Cambridge’s Sexiest Wildlife
So natural beauty. Wow.
Wildlife. Sexy. Two words you never thought you’d hear consecutively, and that I never thought I’d say consecutively.
But wildlife doesn’t ever get objectified, and I don’t feel that’s fair. Women are objectified, men are objectified, domesticated animals are occasionally objectified, but wildlife manages to evade this attention.
I’ve therefore decided to put a stop to that, and while this is no way a promotion of bestiality, it is maybe a call for you to leave the soulless confines of the library, venture out and appreciate a bit of natural beauty.
So now that I’ve tenuously linked this to improving students’ mental and physical health, and simultaneously justified disregarding my degree in favour of writing it, lets get on.
Here is Cambridge’s sexiest wildlife:
The Asbo “Bad boy” Family
I was planning on mentioning Mr Asbo, the infamous swan who terrorised unsuspecting punters on the Cam. However, upon further inquiry (google search), I uncovered a dynasty of aggressive swans. Despite being removed from the river in 2012, it turns out that Mr Asbo defiantly procreated to spawn more vicious signets.
Everyone loves a bad boy. A three-generation Swan mafia, Mr Asbo, Asboy, and Asbaby are the kings of the Cam (at least they were until they were removed by the river authorities). They are cool and confident, with a penchant for lawlessness. The ultimate catch.
Where can you find it? – In a family cell at a local wildlife delinquency centre.
What time of day? – No longer on the Cam sorry folks, you’ll have to find a thrilling, dangerous, whirlwind romance elsewhere.
The Lonely Pigeon
Pigeons are ugly. Pigeons are annoying. Pigeons are unlovable. But aren’t we all? The pigeon may have its flaws, but what it really needs is a self-confidence boost. Cut the pigeon some slack and embrace its quiet charm. Don’t physically embrace it, those things carry diseases. Metaphorically embrace it, from a distance.
Where? – Green spaces, roads, pavements – you name it, you can probably find a pigeon there.
What time? – The pigeon just wants love. So pretty much any time of day it’ll be out, roaming, searching for true affection.
The Biggest Bonsai Tree In The World
While I was sitting by the river wildlife spotting, a punting tour came past and the punt tour man pointed to a random tree on the riverbank and sincerely told an unassuming group of tourists that it was the biggest bonsai tree in the world. I want you to think about that for a second.
The ‘biggest bonsai tree’ therefore is an expert in bullshit. All style and no substance. It can talk itself up like there’s no tomorrow, but when you get to the root of the issue, it leafs you with a lot to be desired.
Where? – On the riverbank by Kings. You can actually only sit there if you are a member of the college, but I sat there anyway because, like Mr Asbo, I enjoy life outside the law.
What time? – All the time, it’s a tree.
In a lecture I was told that we shouldn’t be confined to the Judaeo-Christian binary of humans versus animals. Of course that was in relation to my degree, not in relation to Cambridge’s sexiest wildlife, but I’ll adopt it nonetheless. Animals, humans, plants, fungi – we are all one and the same, and this breed of wildlife litters the Cambridge landscape in equal measure as a more typical species.

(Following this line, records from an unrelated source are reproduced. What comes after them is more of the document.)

/-! ### `setGpr` -/

@[simp] theorem State.setGpr_clock (s : State) (r : Reg) (v : DWord) : (s.setGpr r v).clock = s.clock := rfl
@[simp] theorem State.setGpr_cur (s : State) (r : Reg) (v : DWord) : (s.setGpr r v).cur = s.cur := rfl
@[simp] theorem State.setGpr_word (s : State) (r : Reg) (v : DWord) : (s.setGpr r v).word = s.word := rfl
@[simp] theorem State.setGpr_input (s : State) (r : Reg) (v : DWord) : (s.setGpr r v).input = s.input := rfl
@[simp] theorem State.setGpr_schedule (s : State) (r : Reg) (v : DWord) : (s.setGpr r v).schedule = s.schedule := rfl
@[simp] theorem State.setGpr_fresh (s : State) (r : Reg) (v : DWord) : (s.setGpr r v).fresh = s.fresh := rfl
@[simp] theorem State.setGpr_nextKey (s : State) (r : Reg) (v : DWord) : (s.setGpr r v).nextKey = s.nextKey := rfl
@[simp] theorem State.setGpr_clusters (s : State) (r : Reg) (v : DWord) : (s.setGpr r v).clusters = s.clusters := rfl
@[simp] theorem State.setGpr_steps (s : State) (r : Reg) (v : DWord) : (s.setGpr r v).steps = s.steps := rfl
@[simp] theorem State.setGpr_dies (s : State) (r : Reg) (v : DWord) : (s.setGpr r v).dies = s.dies := rfl
@[simp] theorem State.setGpr_baseDies (s : State) (r : Reg) (v : DWord) : (s.setGpr r v).baseDies = s.baseDies := rfl
@[simp] theorem State.setGpr_waits (s : State) (r : Reg) (v : DWord) : (s.setGpr r v).waits = s.waits := rfl
@[simp] theorem State.setGpr_paths (s : State) (r : Reg) (v : DWord) : (s.setGpr r v).paths = s.paths := rfl
@[simp] theorem State.setGpr_mem (s : State) (r : Reg) (v : DWord) : (s.setGpr r v).mem = s.mem := rfl
@[simp] theorem State.setGpr_poison (s : State) (r : Reg) (v : DWord) : (s.setGpr r v).poison = s.poison := rfl
@[simp] theorem State.setGpr_errCounts (s : State) (r : Reg) (v : DWord) : (s.setGpr r v).errCounts = s.errCounts := rfl
@[simp] theorem State.setGpr_badFrames (s : State) (r : Reg) (v : DWord) : (s.setGpr r v).badFrames = s.badFrames := rfl
@[simp] theorem State.setGpr_parts (s : State) (r : Reg) (v : DWord) : (s.setGpr r v).parts = s.parts := rfl
@[simp] theorem State.setGpr_unmaps (s : State) (r : Reg) (v : DWord) : (s.setGpr r v).unmaps = s.unmaps := rfl
@[simp] theorem State.setGpr_awakePcs (s : State) (r : Reg) (v : DWord) : (s.setGpr r v).awakePcs = s.awakePcs := rfl
@[simp] theorem State.setGpr_nodes (s : State) (r : Reg) (v : DWord) : (s.setGpr r v).nodes = s.nodes := rfl
@[simp] theorem State.setGpr_lastTaken (s : State) (r : Reg) (v : DWord) : (s.setGpr r v).lastTaken = s.lastTaken := rfl
@[simp] theorem State.setGpr_lastServed (s : State) (r : Reg) (v : DWord) : (s.setGpr r v).lastServed = s.lastServed := rfl
@[simp] theorem State.setGpr_vfs (s : State) (r : Reg) (v : DWord) : (s.setGpr r v).vfs = s.vfs := rfl
@[simp] theorem State.setGpr_ports (s : State) (r : Reg) (v : DWord) : (s.setGpr r v).ports = s.ports := rfl
@[simp] theorem State.setGpr_pkgId (s : State) (r : Reg) (v : DWord) : (s.setGpr r v).pkgId = s.pkgId := rfl
@[simp] theorem State.setGpr_routes (s : State) (r : Reg) (v : DWord) : (s.setGpr r v).routes = s.routes := rfl
@[simp] theorem State.setGpr_fabric (s : State) (r : Reg) (v : DWord) : (s.setGpr r v).fabric = s.fabric := rfl
@[simp] theorem State.setGpr_groups (s : State) (r : Reg) (v : DWord) : (s.setGpr r v).groups = s.groups := rfl
@[simp] theorem State.setGpr_colls (s : State) (r : Reg) (v : DWord) : (s.setGpr r v).colls = s.colls := rfl
@[simp] theorem State.setGpr_staged (s : State) (r : Reg) (v : DWord) : (s.setGpr r v).staged = s.staged := rfl
@[simp] theorem State.setGpr_kills (s : State) (r : Reg) (v : DWord) : (s.setGpr r v).kills = s.kills := rfl
@[simp] theorem State.setGpr_mail (s : State) (r : Reg) (v : DWord) : (s.setGpr r v).mail = s.mail := rfl
@[simp] theorem State.setGpr_supMail (s : State) (r : Reg) (v : DWord) : (s.setGpr r v).supMail = s.supMail := rfl
@[simp] theorem State.setGpr_lastMail (s : State) (r : Reg) (v : DWord) : (s.setGpr r v).lastMail = s.lastMail := rfl
@[simp] theorem State.setGpr_claims (s : State) (r : Reg) (v : DWord) : (s.setGpr r v).claims = s.claims := rfl
@[simp] theorem State.setGpr_selects (s : State) (r : Reg) (v : DWord) : (s.setGpr r v).selects = s.selects := rfl
@[simp] theorem State.setGpr_flr (s : State) (r : Reg) (v : DWord) : (s.setGpr r v).flr = s.flr := rfl
@[simp] theorem State.setGpr_chanFails (s : State) (r : Reg) (v : DWord) : (s.setGpr r v).chanFails = s.chanFails := rfl
@[simp] theorem State.setGpr_fwQ (s : State) (r : Reg) (v : DWord) : (s.setGpr r v).fwQ = s.fwQ := rfl
@[simp] theorem State.setGpr_boot (s : State) (r : Reg) (v : DWord) : (s.setGpr r v).boot = s.boot := rfl
@[simp] theorem State.setGpr_carrier (s : State) (r : Reg) (v : DWord) : (s.setGpr r v).carrier = s.carrier := rfl
@[simp] theorem State.setGpr_channels (s : State) (r : Reg) (v : DWord) : (s.setGpr r v).channels = s.channels := rfl
@[simp] theorem State.setGpr_held (s : State) (r : Reg) (v : DWord) : (s.setGpr r v).held = s.held := rfl
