-- ==== Sys2Proof/Laws/PerInstr.lean ====
section
/-! SUPPORT. The families of LAWS.json: `WordShape`, one lemma per constructor of `Instr`. -/
namespace Sys2Proof.Laws

/-! ### WordShape (R288): a word of two bytes is even and one of four bytes is odd; an event has no word -/

def WordShape.Ok (n w : Nat) : Prop := (n = 2 ∧ w < 2 ^ 16 ∧ w % 2 = 0) ∨ (n = 4 ∧ w < 2 ^ 32 ∧ w % 2 = 1)

def WordShape.Statement (i : Instr) : Prop := ∀ n w, encode i = some (n, w) → WordShape.Ok n w

theorem WordShape.of_eq {i : Instr} {m v : Nat} (h : encode i = some (m, v)) (k : WordShape.Ok m v) : WordShape.Statement i := by
  intro n w e
  rw [h] at e
  cases e
  exact k

theorem WordShape.of_none {i : Instr} (h : encode i = none) : WordShape.Statement i := by
  intro n w e
  rw [h] at e
  cases e
theorem bn_le (b : Bool) : bn b ≤ 1 := by cases b <;> decide

theorem encMask_le : ∀ m : Option (BitVec 3), encMask m ≤ 960
  | none => by simp [encMask]
  | some m => by have := m.isLt; simp only [encMask]; omega

theorem encX_le : ∀ x : Option (BitVec 3), encX x ≤ 8
  | none => by simp [encX]
  | some x => by have := x.isLt; simp only [encX]; omega

theorem encFLane_lt (t : FLane) : encFLane t < 64 := by cases t <;> decide

theorem encILane_lt (t : ILane) : encILane t < 64 := by cases t <;> decide

theorem WordShape.ofR {m f b a d : Nat} (hm : m < 64) (hf : f < 1024) (hb : b < 32) (ha : a < 32) (hd : d < 32) :
    WordShape.Ok 4 (encR m f b a d) := .inr ⟨rfl, by simp only [encR]; omega, by simp only [encR]; omega⟩

theorem WordShape.ofI {m i a d : Nat} (hm : m < 64) (hi : i < 32768) (ha : a < 32) (hd : d < 32) : WordShape.Ok 4 (encI m i a d) :=
  .inr ⟨rfl, by simp only [encI]; omega, by simp only [encI]; omega⟩

theorem WordShape.ofE {m x f b a d : Nat} (hm : m < 64) (hx : x < 16) (hf : f < 64) (hb : b < 32) (ha : a < 32) (hd : d < 32) :
    WordShape.Ok 4 (encE m x f b a d) := .inr ⟨rfl, by simp only [encE]; omega, by simp only [encE]; omega⟩

theorem WordShape.ofJ {m o : Nat} (hm : m < 64) (ho : o < 2 ^ 25) : WordShape.Ok 4 (encJ m o) :=
  .inr ⟨rfl, by simp only [encJ]; omega, by simp only [encJ]; omega⟩

theorem WordShape.ofU {m i d : Nat} (hm : m < 64) (hi : i < 2 ^ 20) (hd : d < 32) : WordShape.Ok 4 (encU m i d) :=
  .inr ⟨rfl, by simp only [encU]; omega, by simp only [encU]; omega⟩

theorem WordShape.ofC {o f : Nat} (ho : o < 16) (hf : f < 2048) : WordShape.Ok 2 (encC o f) :=
  .inl ⟨rfl, by simp only [encC]; omega, by simp only [encC]; omega⟩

Where? – Scattered generally all around Cambridge, particularly concentrated along King’s Parade. Often found taking pictures. They pay little to no regard to the difference between roads and pavements, and move fluidly and uncaringly between the two, with limited awareness of bikes, cars, buses and angry students.
What time of day? – All day, everyday. Particularly at times when you need to get somewhere and are trying to cycle through the centre of town.
The Tree of Mystery
I have walked past Queens’ Green every day that I have been at this university. And I had never seen this tree until yesterday. It is therefore the tree of mystery. Because where did it come from? Where will it go? The tree of mystery is dark, handsome and elusive – you can’t trust it but it somehow manages to lure you in.
Where? – Right in the middle of Queens’ Green
What time of day? – I honestly can’t say. This tree has genuinely perplexed me. I’ve concluded that trying to understand its patterns of behaviour is futile. It does what it wants.
Effortless Beauty Ducks
They’re probably taken, sorry. But that doesn’t mean you can’t shamelessly lust after them. These ducks are classic beauties – shimmery green heads, piercing black eyes and stylishly variegated wings. They know how great they are, and they know how shit you are, so don’t even try it with these guys. You are almost certainly inferior.
Where? – Emma pond
What time of day? – They usually spend mornings in bed with their lovers, smoking and reading French newspapers. You might be able to catch them out and about in the afternoon, but I’m not making any guarantees.
You now have it all – scientifically sound, comprehensive information on Cambridge’s extensive array of wildlife. It’s now up to you to decide – which is the sexiest?